Chromium(VI) reduction by catechol(amine)s results in DNA cleavage in vitro: Relevance to chromium genotoxicityFaculty of Science, Medicine and Health - Papers
AbstractCatechols are found extensively in nature both as essential biomolecules and as the byproducts of normal oxidative damage of amino acids and proteins. They are also present in cigarette smoke and other atmospheric pollutants. Here, the interactions of reactive species generated in Cr(VI)/catechol(amine) mixtures with plasmid DNA have been investigated to model a potential route to Cr(VI)-induced genotoxicity. Reduction of Cr(VI) by 3,4-dihydroxyphenylalanine (DOPA) (1), dopamine (2), or adrenaline (3) produces species that cause extensive DNA damage, but the products of similar reactions with catechol (4) or 4-tert-butylcatechol (5) do not damage DNA. The Cr(VI)/catechol(amine) reactions have been studied at low added H2O2 concentrations, which lead to enhanced DNA cleavage with 1 and induce DNA cleavage with 4. The Cr(V) and organic intermediates generated by the reactions of Cr(VI) with 1 or 4 in the presence of H2O2 were characterized by EPR spectroscopy.

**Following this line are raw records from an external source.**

-- ==== Sys2Proof/Machine/PowerCore.lean ====
section
/-! DEFINITION. Power domains, device states, voltage and frequency (16_power R353 to R366). The votes are
in Votes.lean, the commands in Power.lean. -/

namespace Sys2Proof.Machine

/-! ### Power domains and what keeps them up (R353 to R355) -/

/-- The Strait link is ACTIVE (12_strait TW_STATUS.STATE; WIDTH_CHANGE keeps the link up). -/
def State.straitUp (s : State) (l : Nat) : Bool := s.fld (twStatusState l) == 4 || s.fld (twStatusState l) == 5

/-- A link state keeps the link up for R354: L0, L0p or Recovery. -/
def linkBusy : LinkState → Bool
  | .l0 | .l0p | .recovery => true
  | _ => false

/-- An offload ring of a half holds a job in flight. -/
def State.offloadBusy (s : State) (h : Half) : Bool := s.jobs.any (fun j => portHalf (j.fn / 17) == h && !j.written)

/-- The half of a core, channel group, Strait or quad domain (Table 16.1). -/
def domainHalf (n : Nat) : Half :=
  if n < 2 then halfOf n else if n < 14 then halfOf ((n - 2) / 6) else if n < 16 then halfOf (n - 14) else halfOf ((n - 16) / 8)

/-- A domain is DOWN (R353). -/
def State.domainDown (s : State) (n : Nat) : Bool :=
  s.power.off || s.fld pwrStatusDeviceState == 2
    || ((n == 14 || n == 15) && s.isS)
    || (decide (16 ≤ n ∧ n < 32) && !s.ports.any (fun p => p.active && p.quads.contains (n - 16)))

/-- The level a domain runs at: 0 RUN, 1 IDLE, 2 SLEEP, 3 DOWN; the shore domain is always RUN (R353). -/
def State.level (s : State) (n : Nat) : Nat :=
  if n = 32 then (if s.power.off then 3 else 0)
  else if s.domainDown n then 3 else s.fld (pwrDomState n)

/-- Every domain that a port votes RUN is RUN (R355). -/
def State.portDomainsRun (s : State) (p : Nat) : Bool :=
  (List.range 32).all fun n => (n ≥ 14 && !(n ≥ 16 && (s.port p).quads.contains (n - 16))) || s.level n == 0

/-- Every domain that a Strait link votes RUN is RUN (R355). -/
def State.straitDomainsRun (s : State) (l : Nat) : Bool :=
  (List.range 16).all fun n =>
    !(n == 14 + l || (n < 14 && domainHalf n == halfOf l)) || s.level n == 0

/-! ### Requests for DEEP_SLEEP and OFF (R357, R363) -/

/-- A tide-table takeover is pending (R357). -/
def State.takeoverPending (s : State) : Bool := (List.range 26).any fun i => s.flag (ttStatusTakeoverPending i)

/-- The reason that refuses a request for DEEP_SLEEP or OFF, the lowest that holds; `queued` is the commit condition of
R357, `reserved` that of RESERVED_ENCODING (Table 16.6). -/
def State.powerReason (s : State) (queued reserved : Bool) : Nat :=
  if s.ports.any (fun p => p.active && (linkBusy p.link || p.link == .l1)) then 1
  else if s.straitUp 0 || s.straitUp 1 then 2
  else if s.offloadBusy .a || s.offloadBusy .b then 3
  else if reserved then 4
  else if queued || s.takeoverPending then 5
  else if s.fld mapZeroStatusState == 1 then 6
  else if s.flag protKeyResultBusy then 7
  else 0

/-- Entry starts: the request is taken, and DEVICE is cleared in both copies (R359, PWR_TARGET). -/
def State.startEntry (s : State) (off : Bool) : State :=
  let s := (s.setFld pwrTargetDevice 0).setFld pwrTargetDevice.eff 0
  { s.setFld pwrStatusDeviceState 1 with power := { s.power with entering := some off } }

/-- Exit from DEEP_SLEEP starts (R361, R362). -/
def State.startExit (s : State) (src : Nat) : State := (s.setFld pwrStatusDeviceState 3).setFld pwrStatusLastWake src

/-- A request is placed in the single-deep slot: 1 WAKE, 2 DEEP_SLEEP, 3 OFF; the newest wins (R363). -/
def State.placeSlot (s : State) (req src : Nat) : State :=
  let s := if s.fld pwrStatusSlot = 1 then
      (s.say cPwrWakeSuperseded clsCe uDevice).setFlag pwrEvtWakeSuperseded true else s
  { s.setFld pwrStatusSlot req with power := { s.power with wakeSrc := src } }

/-- A request that is not reachable is discarded and recorded (R363). -/
def State.discardRequest (s : State) : State := s.say cPwrRequestDiscarded clsCe uDevice

/-- A wake event of Table 16.8; `src` in the encoding of LAST_WAKE. -/
def State.wake (s : State) (src : Nat) : State :=
  match s.fld pwrStatusDeviceState with
  | 1 => s.placeSlot 1 src
  | 2 => s.startExit src
  | _ => s

/-! ### Voltage and frequency (R364, R365) -/

/-- The point at which a half's CCLK may run: the slowest of the target, the thermal cap and the supply cap (R364). -/
def State.wantedPoint (s : State) (h : Half) : Nat :=
  let (target, cap) := match h with
    | .a => (s.eff pwrTargetDvfsA, s.fld pwrStatusThermCapA)
    | .b => (s.eff pwrTargetDvfsB, s.fld pwrStatusThermCapB)
  max (max target cap) (if s.flag pwrStatusSupplyWarn then 3 else 0)

/-- The voltage target of a half: the point of PWR_TARGET (R364). -/
def State.voltTarget (s : State) (h : Half) : Nat :=
  match h with | .a => s.eff pwrTargetDvfsA | .b => s.eff pwrTargetDvfsB

/-- The field that reports a half's CCLK point. -/
def curDvfs : Half → Fld
  | .a => pwrStatusCurDvfsA
  | .b => pwrStatusCurDvfsB

/-- Frequency follows at once where voltage allows, and voltage moves one point towards its target (R364). -/
def State.dvfs (s : State) (h : Half) : State :=
  let d := s.power.dvfs.get h
  let s := s.setFld (curDvfs h) (max (s.wantedPoint h) (max d.volt (d.step.getD 0)))
  let t := s.voltTarget h
  if d.step.isSome ∨ d.volt = t then s
  else
    let next := if d.volt < t then d.volt + 1 else d.volt - 1
    ({ s with power := { s.power with dvfs := s.power.dvfs.set h { d with step := some next } } }).emit (.vr h next)

/-- Both halves. -/
def State.dvfsAll (s : State) : State := (s.dvfs .a).dvfs .b

/-! ### Refusals of the power targets group (R357, Table 16.6) -/

/-- Reserved encodings of the group's shadows (Table 16.6). -/
def State.powerReserved (s : State) : Bool :=
  s.fld pwrTargetDevice == 3 || (s.reg pwrTarget).toNat / 2 ^ 6 != 0
    || (List.range 32).any (fun n => bitsOf (s.fld pwrFmVote0Votes) (2 * n) 2 == 3)
    || s.fld pwrFmVote1Vote32 == 3 || (s.reg pwrFmVote1).toNat / 4 != 0

end Sys2Proof.Machine
end

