/-- The units `base .. base + len - 1` of a half may be allocated. -/
def State.unitsFree (s : State) (h : Half) (base len : Nat) : Bool :=
  let c := chanOf h base
  let off := base % chanUnits
  decide (base / chanUnits < 12) && decide (off + len ≤ s.chanCap c)
    && !s.media.any (fun b => b.half == h && overlaps b.span.1 b.span.2 base len)
    && !(s.chan c).closed.any (fun r => overlaps (r * rangeUnits) rangeUnits off len)

/-- A number rounded up to a multiple. -/
def alignUp (n a : Nat) : Nat := ceilDiv n a * a

/-- The lowest aligned place of `len` units on one of the channels: the start of a channel, or the end of something there. -/
def State.lowest (s : State) (h : Half) (chans : List Nat) (len align : Nat) : Option Nat :=
  let starts := chans.flatMap fun c =>
    let b := c % 12 * chanUnits
    b :: ((s.media.filter (fun m => m.half == h && m.base / chanUnits == c % 12)).map (fun m => alignUp (m.span.1 + m.span.2) align)
      ++ (s.chan c).closed.map (fun r => alignUp (b + (r + 1) * rangeUnits) align))
  let ok := starts.filter (fun b => s.unitsFree h b len)
  ok.foldl (fun m b => match m with | none => some b | some x => some (min x b)) none

/-- Media held by a half, units: protection blocks count whole (R193, R210). -/
def State.held (s : State) (h : Half) : Nat :=
  let mine := s.media.filter (fun b => b.half == h && s.chanUp (chanOf h b.base))
  let p2 := (mine.filterMap (fun b => match b.owner with | .p2 _ _ => some (b.base / extUnits) | _ => none)).eraseDups
  ((mine.filter (fun b => match b.owner with | .p2 _ _ => false | _ => true)).map (·.len)).foldl (· + ·) 0
    + p2.length * extUnits

/-- Media that a domain holds, units: frames, slots, page tables and its share of metadata (R193). -/
def State.domHeld (s : State) (d : Nat) : Nat :=
  let mine := s.media.filter fun b =>
    s.chanUp (chanOf b.half b.base) && (match b.owner with
      | .frame d' _ => d' == d | .bigFrame d' _ => d' == d | .pageTable d' _ _ => d' == d
      | .extTable d' _ => d' == d | .p2 d' _ => d' == d | _ => false)
  (mine.map (·.len)).foldl (· + ·) 0 + s.fld (domShingleSectorsSectors d)

/-! ### Capacity (R86, R193, R194, R195, R200) -/

/-- USABLE of a half, in 2 MiB units (R86). -/
def State.usable (s : State) (h : Half) : Nat :=
  ((chansOf h).map (fun c => s.chanCap c - (if s.chanUp c then (s.chan c).retired.length * rangeUnits else 0))).foldl (· + ·) 0
    / extUnits

/-- RESERVE of a half as fixed at boot, in 2 MiB units: one 256th of all installed DIMMs, rounded up (R86). -/
def State.reserveUnits (s : State) (h : Half) : Nat :=
  let gib := ((chansOf h).map (fun c => (((s.chan c).mods.filterMap id).map (·.gib)).foldl (· + ·) 0)).foldl (· + ·) 0
  ceilDiv (gib * 512) 256

/-- The valid domains homed on a half, in effect. -/
def State.homed (s : State) (h : Half) : List Nat :=
  (List.range 1024).filter fun d => s.domOn d && s.home d == h

/-- F(h) in units, K(h) in units, and H(h) in units, signed (R193). -/
def State.freeUnits (s : State) (h : Half) : Int := (s.usable h * extUnits : Int) - s.held h
def State.unspent (s : State) (h : Half) : Nat :=
  ((s.homed h).map (fun d => s.fld (domChargeCharge d) * extUnits - s.domHeld d)).foldl (· + ·) 0
def State.headroom (s : State) (h : Half) : Int :=
  s.freeUnits h - (s.fld (domMediaReserve h.idx) * extUnits : Int) - s.unspent h

/-- The level that headroom gives, from the present level (R194). -/
def levelAfter (now : Nat) (head : Int) (thr : Nat → Int) (hyst : Int) : Nat :=
  let down := if head ≤ thr 3 then 3 else if head ≤ thr 2 then 2 else if head ≤ thr 1 then 1 else 0
  let up := (List.range 3).foldl (fun l _ => if 0 < l ∧ head > thr l + hyst then l - 1 else l) (max now down)
  up

/-- A half's capacity is reported, and its level and its backing are re-evaluated (R193 to R195, R200). -/
def State.recap (s : State) (h : Half) : State :=
  let i := h.idx
  let u := s.usable h
  let s := s.setFld (domMediaUsable i) u
  let f := s.freeUnits h
  let k := s.unspent h
  let head := s.headroom h
  let s := s.setFld (tierCapFree i) ((max f 0).toNat / extUnits)
  let s := s.setFld (tierCapUnspent i) (k / extUnits)
  let s := s.setFld (tierHeadHeadroom i) (intBits 29 (head / extUnits))
  let un := decide (head < 0)
  let s := if un ∧ !s.flag (tierStatusUnbacked i) then
      ((s.setFlag (tierStatusUnbacked i) true).setFlag (if i = 0 then tierEvtUnbackedA else tierEvtUnbackedB) true).toFm
        "TIER_UNBACKED" [i]
    else s.setFlag (tierStatusUnbacked i) un
  let thr := fun (l : Nat) => ((u * s.fld (nth tierCapCfgLowPm [tierCapCfgLowPm, tierCapCfgLowPm, tierCapCfgPressurePm, tierCapCfgCriticalPm] l)
    / 1000 * extUnits : Nat) : Int)
  let hyst := ((u * s.fld tierCapCfgHystPm / 1000 * extUnits : Nat) : Int)
  let old := s.fld (tierStatusLevel i)
  let new := levelAfter old head thr hyst
  if new = old then s
  else
    ((s.setFld (tierStatusLevel i) new).setFlag (if i = 0 then tierEvtLevelChangeA else tierEvtLevelChangeB) true).toFm
      "TIER_CAP_LEVEL" [i, old, new, intBits 29 (head / extUnits)]

/-- RESERVE is fixed for both halves when the DIMMs have been looked at (R86). -/
def State.fixReserve (s : State) : State :=
  s.each [Half.a, Half.b] fun s h => s.setFld (domMediaReserve h.idx) (s.reserveUnits h)

/-- Both halves. -/
def State.recapAll (s : State) : State := (s.recap .a).recap .b

/-! ### Allocation -/

/-- A block of media given to a holder: the place asked for where it is free and aligned, else the lowest free one, off
channel `avoid` (log 29). Needs F(h) to cover it. -/
def State.alloc (s : State) (h : Half) (len align : Nat) (owner : MediaOwner) (pick : Nat) (avoid : Option Nat) :
    Option (Nat × State) :=
  let want := alignUp len 1
  if s.freeUnits h < want then none
  else
    let chans := (chansOf h).filter (fun c => avoid != some c)
    let there := pick % align == 0 && chans.contains (chanOf h pick) && s.unitsFree h pick len
    match (if there then some pick else s.lowest h chans len align) with
    | none => none
    | some b => some (b, { s with media := { half := h, base := b, len, owner } :: s.media })

/-- The six places of a protection block at which an area may stand (R210). -/
def p2Places (block : Nat) : List Nat := (List.range 6).map (fun j => block * extUnits + j * 0x4A0)

/-- A protection area of an extent: in a protection block that has room, else in a new block (R210). -/
def State.allocArea (s : State) (h : Half) (d e pick : Nat) : Option (Nat × State) :=
  let blocks := (s.media.filterMap (fun b => match b.owner with
    | .p2 _ _ => if b.half == h && s.chanUp (chanOf h b.base) then some (b.base / extUnits) else none
    | _ => none)).eraseDups
  let shut := fun (b : Nat) => (s.chan (chanOf h b)).closed.any (fun r => overlaps (r * rangeUnits) rangeUnits (b % chanUnits) 0x4A0)
  let free := (blocks.flatMap p2Places).filter (fun b => !s.media.any (fun m => m.half == h && m.base == b) && !shut b)
  let put := fun (b : Nat) (s : State) =>
    (b, { s with media := { half := h, base := b, len := 0x4A0, owner := .p2 d e } :: s.media,
                 areas := cellPut 0 s.areas (d * 2 ^ 27 + e) (b + 1) })
  match (if free.contains pick then some pick else free.head?) with
  | some b => some (put b s)
  | none =>
    if s.freeUnits h < extUnits then none
    else (s.lowest h (chansOf h) extUnits extUnits).map (fun b => put b s)

/-- The base of an extent's protection area, where it has one. -/
def State.area (s : State) (d e : Nat) : Option Nat :=
  match cellGet 0 s.areas (d * 2 ^ 27 + e) with
  | 0 => none
  | b + 1 => some b

/-! ### Slots (06_shingle R161) -/

/-- The registers of a size class follow its blocks. -/
def State.classRegs (s : State) (h : Half) (k : Nat) : State :=
  let bs := (s.shg.get h).blocks.filter (fun b => b.k == k)
  (s.setFld (shgClassBlocks h.idx k) bs.length).setFld (shgClassSlotsUsed h.idx k)
    ((bs.map (·.used.length)).foldl (· + ·) 0)

/-- Free media of a channel, units: what is held, protection blocks whole, and what is retired are taken off. -/
def State.chanFree (s : State) (h : Half) (c : Nat) : Nat :=
  let mine := s.media.filter fun b => b.half == h && b.base / chanUnits == c % 12
  let p2 := (mine.filterMap (fun b => match b.owner with | .p2 _ _ => some (b.base / extUnits) | _ => none)).eraseDups
  s.chanCap c - (s.chan c).retired.length * rangeUnits - p2.length * extUnits
    - ((mine.filter (fun b => match b.owner with | .p2 _ _ => false | _ => true)).map (·.len)).foldl (· + ·) 0

/-- A channel with its free media put into a list that falls. -/
def insertRoom (x : Nat × Nat) : List (Nat × Nat) → List (Nat × Nat)
  | [] => [x]
  | y :: ys => if x.1 > y.1 then x :: y :: ys else y :: insertRoom x ys

/-- The channels of a half in the order of their free media, the most first (R161). -/
def State.byRoom (s : State) (h : Half) : List Nat :=
  ((((chansOf h).filter s.chanUp).map (fun c => (s.chanFree h c, c))).foldl (fun acc x => insertRoom x acc) []).map (·.2)

/-- The count of the slots of a half that name a set (R170); `mark` is the set plus 1, 0 for none. -/
def State.setUse (s : State) (h : Half) (mark : Nat) (by_ : Int) : State :=
  match mark with
  | 0 => s
  | n + 1 =>
    let f := match h with | .a => shgSetUseUseA n | .b => shgSetUseUseB n
    s.setFld f (((s.fld f : Int) + by_).toNat)

/-- Place `j` of a block of class `k` is taken; `mark` names the static set in use, 0 for none (R161, R170). -/
def State.useSlot (s : State) (h : Half) (k base j mark : Nat) : State :=
  let s := { s with shg := s.shg.upd h (fun g => { g with
    blocks := mapFirst (fun b => b.base == base) (fun b => { b with used := (j, mark) :: b.used }) g.blocks }) }
  (s.setUse h mark 1).classRegs h k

The detected signals were assigned to Cr(V)-catechol, Cr(V)-peroxo, and mixed Cr(V)-catechol-peroxo complexes. Oxygen consumption during the reactions of Cr(VI) with 1, 2, 4, and 5 was studied, and H2O2 production was quantified. Reactions of Cr(VI) with 1 and 2, but not 4 and 5, consume considerable amounts of dissolved Oz, and give extensive H2O2 production. Extents of oxygen consumption and H2O2 production during the reaction of Cr(VI) with enzymatically generated 1 and N-acetyl-DOPA (from the reaction of Tyr and N-acetyl-Tyr with tyrosinase, respectively) were correlated with the DNA cleaving abilities of the products of these reactions. The reaction of Cr(VI) with enzymatically generated 1 produced significant amounts of H2O2 and caused significant DNA damage, but the N-acetyl-DOPA did not. The extent of in vitro DNA damage is reduced considerably by treatment of the Cr(VI)/catechol(amine) mixtures with catalase, which shows that the DNA damage is H2O2-dependent and that the major reactive intermediates are likely to be Cr(V)-peroxo and mixed Cr(V)-catechol-peroxo complexes, rather than Cr(V)-catechol intermediates.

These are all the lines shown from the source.